RSAAuthentication no

PubkeyAuthentication no

#AuthorizedKeysFile     .ssh/authorized_keys

# For this to work you will also need host keys in /etc/ssh/ssh_known_hosts

#RhostsRSAAuthentication no

# similar for protocol version 2

#HostbasedAuthentication no

# Change to yes if you don't trust ~/.ssh/known_hosts for

# RhostsRSAAuthentication and HostbasedAuthentication

#IgnoreUserKnownHosts no

# Don't read the user's ~/.rhosts and ~/.shosts files

#IgnoreRhosts yes

# To disable tunneled clear text passwords, change to no here!
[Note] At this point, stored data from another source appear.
-- ==== Sys2Proof/Certificates/Slice0/Obligations.lean ====
section
/-! DEFINITION. The statements for the provers. -/

open Sys2Proof Sys2Proof.Machine

/-- Moves, arithmetic, logic and compares of s registers write what 06 R93, R94 and R100 give, and nothing else: the frame
is `RunsOn`. -/
def Obligations.ScalarResults : Prop :=
  ∀ (s : State) (i : Instr) (t : Nat) (w : Thread) (e : Entry) (c : Clause) (d : SReg) (v : DWord),
    Issues s i t w e c → scalarResult w e i = some (d, v) → WritesS s i t w e d v

/-- SLDK reads the argument block that the launch committed: a doubleword, or a word zero- or sign-extended; bytes beyond
it are 0; an offset that is no multiple of the size traps ALIGN (06 R96). -/
def Obligations.ArgumentReads : Prop :=
  ∀ (s : State) (t : Nat) (w : Thread) (e : Entry) (c : Clause) (g : Grid) (d : SReg) (mode : BitVec 2) (off : BitVec 12),
    Issues s (.sldk d mode off) t w e c → s.grid? w.grid = some g →
      let byte := fun k => g.args.getD (off.toNat + k) 0#8
      let word := byte 3 ++ byte 2 ++ byte 1 ++ byte 0
      (mode = 0#2 → off.toNat % 4 = 0 → WritesS s (.sldk d mode off) t w e d (word.setWidth 64))
      ∧ (mode = 1#2 → off.toNat % 4 = 0 → WritesS s (.sldk d mode off) t w e d (word.signExtend 64))
      ∧ (mode = 2#2 → off.toNat % 8 = 0 →
          WritesS s (.sldk d mode off) t w e d (byte 7 ++ byte 6 ++ byte 5 ++ byte 4 ++ word))
      ∧ (off.toNat % (if mode = 2#2 then 8 else 4) ≠ 0 → Traps s (.sldk d mode off) t w c
          ⟨.align, g.pkt.karg + off.setWidth 64, e.mask⟩)

/-- SGET of an s destination takes the path's or the lowest active lane's value (lane 0's where none is active), the
128-bit EXEC and FAULTMASK in two registers; of a v destination it gives every lane that takes part its own value, one of 64
bits to an even pair (03 R39, 06 R97). The values are those of 03 Table 3.3; that HEARTHID on an ember is the hearth of its wave is
the model's choice (log 79). -/
def Obligations.SpecialReads : Prop :=
  ∀ (s : State) (t : Nat) (w : Thread) (e : Entry) (c : Clause) (g : Guard) (r : Spr),
    (∀ d : SReg, Issues s (.sget g (.s d) r) t w e c →
      let lane := if e.mask = 0#128 then 0 else lowestLane e.mask
      let x := s.sprValue w e lane r
      (r ≠ .exec → r ≠ .faultmask → WritesS s (.sget g (.s d) r) t w e d (x.setWidth 64))
      ∧ (r = .exec ∨ r = .faultmask → ∃ s' y, exec (.sget g (.s d) r) s = .next s' ∧ RunsOn s s' t w y e id
          ∧ (∀ k, y.sreg k = if k = d.toNat + 1 then x.extractLsb' 64 64 else if k = d.toNat then x.extractLsb' 0 64 else w.sreg k)
          ∧ (∀ k l, y.vreg k l = w.vreg k l) ∧ ∀ k, y.preg k = w.preg k))
    ∧ (∀ d : VReg, Issues s (.sget g (.v d) r) t w e c →
      if r.wide = true then WritesPair s (.sget g (.v d) r) t w e g d (fun l => (s.sprValue w e l r).setWidth 64) flNone
      else WritesV s (.sget g (.v d) r) t w e g d (fun l => (s.sprValue w e l r).setWidth 32) flNone)
    ∧ ∀ (y : Grid) (q : Group) (lane : Nat), s.grid? w.grid = some y → s.group? w.group = some q →
      s.sprValue w e lane r = BitVec.ofNat 128 (match r with
        | .exec => e.mask.toNat | .faultmask => w.faultmask.toNat | .fmt => e.fmt.toNat | .laneid => lane | .waveix => w.wix
        | .groupix => q.gix | .gkey => q.gix * y.groupLanes + w.wix * y.width + lane
        | .stepno => e.wstep.toNat * 2 ^ 32 + e.gstep.toNat | .icount => e.icnt.toNat
        | .clock => if y.pkt.det = true then e.icnt.toNat else (s.die w.die).clock.toNat | .time => s.time.toNat
        | .dieid => w.die | .hearthid => w.hearth | .width => y.width
        | .ember => match w.ember with
          | none => 0
          | some m => 2 ^ 63 + m.ctxno
        | .trapcause => w.trapcause.toNat | .trappc => w.trappc.toNat | .trapaddr => w.trapaddr.toNat
        | .karg => y.pkt.karg.toNat | .seed => y.pkt.seed.toNat | .fpflags => e.flg.toNat | .eject => w.eject.toNat)

/-- What SSET and SETFMT write (06 R98, R99): FMT and FPFLAGS of the path, EJECT (nothing on an ember), TRAPPC and FAULTMASK;
a value that the register does not take traps RESERVED_ENC. -/
def Obligations.SpecialWrites : Prop :=
  ∀ (s : State) (t : Nat) (w : Thread) (e : Entry) (c : Clause),
    (∀ f : BitVec 13, Issues s (.setfmt f) t w e c →
      Performs s (.setfmt f) s t w e (fun y => { y with fmt := f.setWidth 32 }))
    ∧ ∀ (r : Spr) (a : SSrc) (g : Grid), Issues s (.sset r a) t w e c → s.grid? w.grid = some g →
      let x := a.value w
      let bad := Traps s (.sset r a) t w c ⟨.reservedEnc, 0#64, e.mask⟩
      let writes := Performs s (.sset r a) s t
      (r = .fmt → if (x.extractLsb' 0 32).extractLsb' 13 19 = 0#19 ∧ fmtOk (x.extractLsb' 0 13) = true
          then writes w e (fun y => { y with fmt := x.extractLsb' 0 32 }) else bad)
      ∧ (r = .fpflags → writes w e (fun y => { y with flg := x.extractLsb' 0 5 }))
      ∧ (r = .eject → if x.toNat ≤ 8 ∧ (g.pkt.det = true → x.toNat ≤ g.e)
          then writes (if w.ember.isSome = true then w else { w with eject := x.extractLsb' 0 4 }) e id else bad)
      ∧ (r = .trappc → if x.toNat % 8 = 0 then writes { w with trappc := x } e id else bad)
      ∧ (∀ n, r = .faultmask → a = .s n → writes { w with faultmask := w.sreg (n.toNat + 1) ++ w.sreg n.toNat } e id)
PasswordAuthentication yes

PermitEmptyPasswords no

#Change to no to disable s/key passwords

#ChallengeResponseAuthentication yes

# Kerberos options

#KerberosAuthentication no

#KerberosOrLocalPasswd yes

#KerberosTicketCleanup yes

#KerberosGetAFSToken no

# GSSAPI options

#GSSAPIAuthentication no

#GSSAPICleanupCredentials yes

# Set this to 'yes' to enable PAM authentication, account processing, 

# and session processing. If this is enabled, PAM authentication will 

# be allowed through the ChallengeResponseAuthentication and

# PasswordAuthentication.  Depending on your PAM configuration,

# PAM authentication via ChallengeResponseAuthentication may bypass

# the setting of "PermitRootLogin without-password".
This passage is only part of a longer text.